::: DATA FOR THIS EXERCISE :::

-- ==== Sys2Proof/Machine/Dump.lean ====
section
/-! DEFINITION. The counter dumper: latches and dump records (12 R307-R311). -/

namespace Sys2Proof.Machine

/-- The master number of the counter dumper (R307). -/
def dumpMaster : Nat := 66

/-- The offset of slot j of the dump ring (R308). -/
def dumpSlot (j : Nat) : Nat := 0xFFFF000000 + 8192 * j

/-- The slot of the record with sequence q (R308). -/
def slotOfSeq (q : Nat) : Nat := (q - 1) % 2048

/-- Bytes written at an offset of the system bolt for the dumper. -/
def State.dumpWrite (s : State) (off : Nat) (d : List Byte) : State := (s.writeRange dumpMaster 0 off d).1

/-- The sequence number of the record being written. -/
def State.dumpSeq (s : State) : Nat := s.dump.seq + 1

/-- The INFO word of a record latched now, with the period in effect (R309, R311). -/
def State.dumpInfo (s : State) : Nat :=
  s.dump.period + min s.dump.skips 65535 * 2 ^ 16 + s.mode % 8 * 2 ^ 32 + s.rd R.CLK.STATUS.REF_SEL * 2 ^ 35

/-- The pairs m whose counter 2m + 1 is chained. -/
def State.chainPairs (s : State) : List Nat := (List.range 512).filter (fun m => s.chained (2 * m + 1))

/-- A latch is skipped and counted (R307). -/
def State.dumpSkip (s : State) : State :=
  ({ s with dump := { s.dump with skips := s.dump.skips + 1 } }.count 5).bump R.PMC.DUMP.SKIPPED

/-- The line of SEQ_END of the record's slot, or the whole slot, is busy: the dumper waits for it (10 R263). -/
def State.dumpWaits (s : State) (whole : Bool) : Bool :=
  let base := dumpSlot (slotOfSeq s.dumpSeq)
  if whole then s.rangeBusy base 8192 else s.rangeBusy (base + 8184) 8

/-- The first write of a record, SEQ_END := 0, goes out unless it has to wait (R310). -/
def State.dumpOpen (s : State) : State :=
  if s.dumpWaits false then s
  else ({ s with dump := { s.dump with opened := true } } : State).dumpWrite (dumpSlot (slotOfSeq s.dumpSeq) + 8184) (leBytes 8 0)

/-- All counters, their sticky bits and chain settings are latched at one tick, and the first write of the record goes out (R307,
R310). -/
def State.dumpTake (s : State) : State :=
  let d : Dump := { s.dump with cnt := s.pmc.cnt, ovf := s.pmc.ovf, chain := s.chainPairs, tick := s.tick,
                                note := s.rd R.TIM.NOTE.NOTE, info := s.dumpInfo, busy := true, opened := false, skips := 0 }
  let s : State := { s with dump := d }
  (s.wr R.PMC.DUMP.BUSY 1).dumpOpen

/-- DUMP_LATCH (R307). -/
def State.dumpLatch (s : State) : State :=
  if ¬ s.on R.PMC.CTRL.DUMP_EN then s
  else if ¬ s.running ∨ s.dump.busy then s.dumpSkip
  else s.dumpTake

/-- DUMP_LATCH (R307). -/
def execDumpLatch (st : State) : Host.Outcome State Fault Refusal := live st st.dumpLatch

/-- Eight flags as one byte, the first in bit 0. -/
def flagByte (p : Nat → Bool) (i : Nat) : Byte :=
  BitVec.ofNat 8 ((List.range 8).foldl (fun v j => v + (p (8 * i + j)).toNat * 2 ^ j) 0)

/-- Bytes 8 to 8183 of a record (R309). -/
def Dump.body (d : Dump) : List Byte :=
  leBytes 8 d.tick ++ leBytes 8 d.note ++ leBytes 8 d.info ++ List.replicate 32 0 ++
    (List.range 128).map (flagByte (d.ovf.get false)) ++ (List.range 64).map (flagByte d.chain.contains) ++
    (List.range 1024).flatMap (fun n => leBytes 4 (d.cnt.get 0 n)) ++ List.replicate 3832 0

/-- The record's bytes, then SEQ, then SEQ_END, each accepted before the next; the record is then complete (R308, R310). -/
def State.dumpFinish (s : State) : State :=
  let s := if s.dump.opened then s else s.dumpOpen
  let q := s.dumpSeq
  let base := dumpSlot (slotOfSeq q)
  let s := s.dumpWrite (base + 8) s.dump.body
  let s := (s.dumpWrite base (leBytes 8 q)).dumpWrite (base + 8184) (leBytes 8 q)
  let s := ((s.wr R.PMC.DUMP.SEQ q).wr R.PMC.DUMP.SLOT (slotOfSeq (q + 1))).wr R.PMC.DUMP.BUSY 0
  let s : State := { s with dump := { s.dump with busy := false, seq := q } }
  (s.wr R.PMC.DUMP_TICK.TICK s.dump.tick).count 4

/-- DUMP_RECORD_DONE (R310, R311): a latch already taken completes its record even with DUMP_EN clear; with the stack in
retention nothing is written (17 R406), and a busy line of the record holds it (10 R263). -/
def execDumpRecordDone (st : State) : Host.Outcome State Fault Refusal :=
  live st (if st.dump.busy ∧ st.mode ≠ modeHold ∧ ¬ st.dumpWaits true then st.dumpFinish else st)

end Sys2Proof.Machine
end

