/-- The descriptors that move data, order work, hint and flush (R174, R189-R191, R247, R275). -/
def Obligations.MoveCommands : Prop :=
  ∀ (s : State) (r : Fin 256) (d : Desc) (ns : List LineNoise), s.awake = true →
    (∀ op, op = 0x01 ∨ op = 0x02 ∨ op = 0x03 ∨ op = 0x04 ∨ op = 0x20 ∨ op = 0x21 ∨ op = 0x22 ∨ op = 0x23 →
      (s.ring r).descs.find? (fun d => d.stage == .started && d.op == op) = some d →
      (s.descWaits r d = false →
        (op = 0x01 → effect (.copy r ns) s (s.runWork r d (fun t => t.noisy ns (fun u => u.copy r d)))) ∧
        (op = 0x02 → effect (.fill r ns) s (s.runWork r d (fun t => t.noisy ns (fun u => u.fill r d)))) ∧
        (op = 0x03 → effect (.readOut r ns) s (s.runWork r d (fun t => t.noisy ns (fun u => u.readOut r d)))) ∧
        (op = 0x04 → effect (.writeIn r ns) s (s.runWork r d (fun t => t.noisy ns (fun u => u.writeIn r d)))) ∧
        (op = 0x20 → ∃ u : State, effect (.hint r) s u ∧ (u.mem.cells = s.mem.cells ∧ u.mem.map = s.mem.map) ∧
          ∃ e ∈ (u.ring r).descs, e.serial = d.serial ∧ e.stage = .done ∧ e.status = 0 ∧ e.bytesDone = d.length) ∧
        (op = 0x21 → effect (.flush r) s (s.runWork r d (fun t => t.flush r d))) ∧
        (op = 0x22 → effect (.fence r) s (s.runWork r d (fun t => t.endFence r d))) ∧
        (op = 0x23 → ∃ u : State, effect (.nop r) s u ∧ u.mem = s.mem ∧ u.regs = s.regs ∧ u.out = s.out ∧
          ∃ e ∈ (u.ring r).descs, e.serial = d.serial ∧ e.stage = .done ∧ e.status = 0)) ∧
      (s.descWaits r d = true →
        (op = 0x01 → effect (.copy r ns) s s) ∧ (op = 0x02 → effect (.fill r ns) s s) ∧ (op = 0x21 → effect (.flush r) s s))) ∧
    (∀ o ∈ d.operands, s.rangeBusy o.1 o.2.1 = true → s.descWaits r d = true) ∧
    (((s.ring r).descs.find? (fun d => d.stage == .started && d.op == 0x23)) = none → effect (.nop r) s s) ∧
    (s.allBefore r d.serial = false → s.endFence r d = s) ∧
    (s.allBefore r d.serial = true → (s.ring r).fenceOthers = [] → ((s.endFence r d).ring r).fence = none)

:::

#### [BRIEF]
Taking the entries above, write out exactly the lines starting with the line containing "end Sys2Proof.Machine" and going on through the line containing "(s.allBefore r d.serial = false", both included, and nothing else.

#### [RESULT BELOW]
end Sys2Proof.Machine
end

/-- The descriptors that move data, order work, hint and flush (R174, R189-R191, R247, R275). -/
def Obligations.MoveCommands : Prop :=
  ∀ (s : State) (r : Fin 256) (d : Desc) (ns : List LineNoise), s.awake = true →
    (∀ op, op = 0x01 ∨ op = 0x02 ∨ op = 0x03 ∨ op = 0x04 ∨ op = 0x20 ∨ op = 0x21 ∨ op = 0x22 ∨ op = 0x23 →
      (s.ring r).descs.find? (fun d => d.stage == .started && d.op == op) = some d →
      (s.descWaits r d = false →
        (op = 0x01 → effect (.copy r ns) s (s.runWork r d (fun t => t.noisy ns (fun u => u.copy r d)))) ∧
        (op = 0x02 → effect (.fill r ns) s (s.runWork r d (fun t => t.noisy ns (fun u => u.fill r d)))) ∧
        (op = 0x03 → effect (.readOut r ns) s (s.runWork r d (fun t => t.noisy ns (fun u => u.readOut r d)))) ∧
        (op = 0x04 → effect (.writeIn r ns) s (s.runWork r d (fun t => t.noisy ns (fun u => u.writeIn r d)))) ∧
        (op = 0x20 → ∃ u : State, effect (.hint r) s u ∧ (u.mem.cells = s.mem.cells ∧ u.mem.map = s.mem.map) ∧
          ∃ e ∈ (u.ring r).descs, e.serial = d.serial ∧ e.stage = .done ∧ e.status = 0 ∧ e.bytesDone = d.length) ∧
        (op = 0x21 → effect (.flush r) s (s.runWork r d (fun t => t.flush r d))) ∧
        (op = 0x22 → effect (.fence r) s (s.runWork r d (fun t => t.endFence r d))) ∧
        (op = 0x23 → ∃ u : State, effect (.nop r) s u ∧ u.mem = s.mem ∧ u.regs = s.regs ∧ u.out = s.out ∧
          ∃ e ∈ (u.ring r).descs, e.serial = d.serial ∧ e.stage = .done ∧ e.status = 0)) ∧
      (s.descWaits r d = true →
        (op = 0x01 → effect (.copy r ns) s s) ∧ (op = 0x02 → effect (.fill r ns) s s) ∧ (op = 0x21 → effect (.flush r) s s))) ∧
    (∀ o ∈ d.operands, s.rangeBusy o.1 o.2.1 = true → s.descWaits r d = true) ∧
    (((s.ring r).descs.find? (fun d => d.stage == .started && d.op == 0x23)) = none → effect (.nop r) s s) ∧
    (s.allBefore r d.serial = false → s.endFence r d = s) ∧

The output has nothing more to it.